Thank you for taking the time to look that up. yes I've read most of that before online and it's similar to what TMC have said to me. The only thing I struggle with is the lumens, just over 4000 lumens for 2 tiles over a 400 litre tank gives me 10 lumens per litre which is advertised as low light unless I'm misunderstanding something. I'd say I'm a noob to this, I've kept aquariums for years but never gone this dark. 

I just don't want to get 12 months down the line and wished I'd upped the lighting from the beginning to give myself more options.


----------



## X3NiTH (8 Apr 2019)

These units are exceptionally bright at 200% (100% per channel, has two channels hence 200%).

I run lowish light for Buce and I'm only using one channel at 20% 5inches above a 1foot deep water column (not accounting for substrate depth), halfway up where the Buce sit should be getting about 50par (calculated) and the substrate about 10 (crypt plant growth on the substrate is very slow for the species type). Into the same tank when I was running a higher light regime with fast growing stem plants the maximum I ran was about 35% on each channel.

You can plug the numbers into the Rotala Butterfly Lighting Calculator using Cree bulbs as the output type to give you an idea what to expect, you can have a play about with numbers to get the ideal preferences you want. The calculator has a reasonable degree of accuracy.


----------



## SRP3006 (8 Apr 2019)

Thanks, they are super bright to the eye. Great little tool that. So after punching in the numbers it comes back with a par rating of 12 at substrate. Which is quite low according to what I've read.


----------



## rebel (8 Apr 2019)

Seems like there is not enough red in the spectrum.  TMC is great quality though.


----------



## alto (8 Apr 2019)

SRP3006 said:


> TMC say that the lights will grow any plant and that 100% will be too strong


I would ask for sample tanks (and plant species) using these lights at that water column height 

With only 2 of these tiles on a 120 x 60 x 60cm aquarium, you are expecting each tile to provide even light distribution over a 60cm x 60cm area 
I’m sceptical - to provide such, these lights would need to be exceptional  
(Look for the (rather technical) Lighting Articles written by Sanjay Joshi, Professor of Industrial and Manufacturing Engineering, for Advanced Aquarist)

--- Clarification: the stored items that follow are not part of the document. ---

/-! ### Reset -/

/-- 70_reset_and_hazards.md R143, R144, R145: after power-on and reset the flags and ERR are 0, `STR` answers 0, PB holds `PB_INIT`;
`rst` does not alter PB; in a state after reset the reads of CF, PF and DM are refused with `E_INVALID`, `COMPARE` and `COMMIT` with
`E_SEQ`. -/
def Obligations.ResetState : Prop :=
  (State.reset.AfterReset ∧ ∀ x y : Nat, State.reset.pb.get? x y =
    if x < Config.width ∧ y < Config.height then some (Config.pbInit y x) else none) ∧
  (∀ (s : State) (rest : List Request), s.pending = .rst :: rest →
    ∃ t, step s = .next t ∧ t.AfterReset ∧ t.pb = s.pb ∧ t.w = s.w ∧ t.h = s.h) ∧
  ∀ t : State, t.AfterReset →
    t.cfv = false ∧ t.pfv = false ∧ t.dmv = false ∧ t.full = false ∧ t.any = false ∧ t.errCode = 0 ∧
    execPort .str t = .next { t with response := some (.data 0) } ∧
    (∀ x y : Coord, x.toNat < t.w → y.toNat < t.h →
      (∃ u, execPort (.cfr x y) t = .next u ∧ State.RefusedWith .invalid t u) ∧
      (∃ u, execPort (.pfr x y) t = .next u ∧ State.RefusedWith .invalid t u) ∧
      ∃ u, execPort (.dmr x y) t = .next u ∧ State.RefusedWith .invalid t u) ∧
    (∃ u, exec .compare t = .next u ∧ State.RefusedWith .seq t u) ∧
    ∃ u, exec .commit t = .next u ∧ State.RefusedWith .seq t u

/-- 70_reset_and_hazards.md R142 to R145: `rst` between operations leaves PB and gives no response, the flags and ERR are 0 and the
stores without value are refused; a `rst` that abandons an operation does the same but for PB after a `FILL` or a `PBL`, of which
only the shape is said (U10; log 9). -/
def Obligations.RstClearsAllButTheBuffer : Prop :=
  ∀ (s : State) (rest : List Request),
    (s.pending = .rst :: rest → ∃ t, step s = .next t ∧ t.AfterReset ∧ t.status = 0 ∧ t.response = none ∧ t.pb = s.pb ∧
      t.w = s.w ∧ t.h = s.h ∧ t.pending = rest) ∧
    ∀ op, s.pending = .rstDuring op :: rest → ∃ t, step s = .next t ∧ t.AfterReset ∧ t.status = 0 ∧ t.response = none ∧
      (s.Shaped → t.Shaped) ∧
      ((∀ r g b, op ≠ .command (encode (.fill r g b))) → (∀ h w n data, op ≠ .port (.pbl h w n data)) → t.pb = s.pb) ∧
      t.w = s.w ∧ t.h = s.h ∧ t.pending = rest

/-! ### Invariants of the whole machine -/

/-- The state after reset meets the invariants of 10_state.md R29. -/
def Obligations.ResetMeetsTheInvariants : Prop := State.reset.Inv

/-- 10_state.md R29 (a) to (g) and (j): every step keeps them. -/
def Obligations.StepKeepsTheInvariants : Prop := ∀ s t : State, s.Inv → step s = .next t → t.Inv

/-- 10_state.md R29 (k): bits 4:0 of STATUS take only six values. -/
def Obligations.StatusTakesSixValues : Prop := ∀ s : State, s.Inv → s.status.extractLsb' 0 5 ∈ legalFlagBits

/-- 10_state.md R29 (h), over every run from every state: a CF that holds a value and is not the first state's is the conversion of
what PB held at some earlier moment. -/
def Obligations.FrameWasConvertedEarlier : Prop :=
  ∀ (n : Nat) (s t : State) (c : Raster Packed), core.run n s = .next t → t.cf = some c → s.cf = some c ∨
    ∃ (m : Nat) (u : State), m < n ∧ core.run m s = .next u ∧ c = convertFrame u.pb

/-- 10_state.md R29 (i), over every run from every state: a present PF is the first state's or what CF held at the most recent
`COMMIT`. -/
def Obligations.CacheIsTheLatestCommit : Prop :=
  ∀ (n : Nat) (s t : State) (p : Raster Packed), core.run n s = .next t → t.pf = some p → s.pf = some p ∨
    ∃ (m : Nat) (u : State), m < n ∧ core.run m s = .next u ∧ u.nextIs (commandRequest .commit) ∧ u.cf = some p ∧
      ∀ (m' : Nat) (u' : State), m < m' → m' < n → core.run m' s = .next u' → ¬u'.nextIs (commandRequest .commit)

In addition, for “moderate to high” substrate PAR at over 45cm water column height requires optimized lighting design - is there evidence that TMC has upgraded the optics and LEDs etc since these lights came to market several years ago?

You can find some (excellent) older journals on ukaps with these tiles, as I recall most are 36-40cm tall tanks 

To grow “anything” - without special consideration to optimize light (limit any shading) - in a 60cm tall tank, you need lighting more along the lines of Kessil A360, AI Prime Freshwater HD (not just the Prime Freshwater) etc ... 
(I’d start with 2 x A360 or 3 x Prime FW HD)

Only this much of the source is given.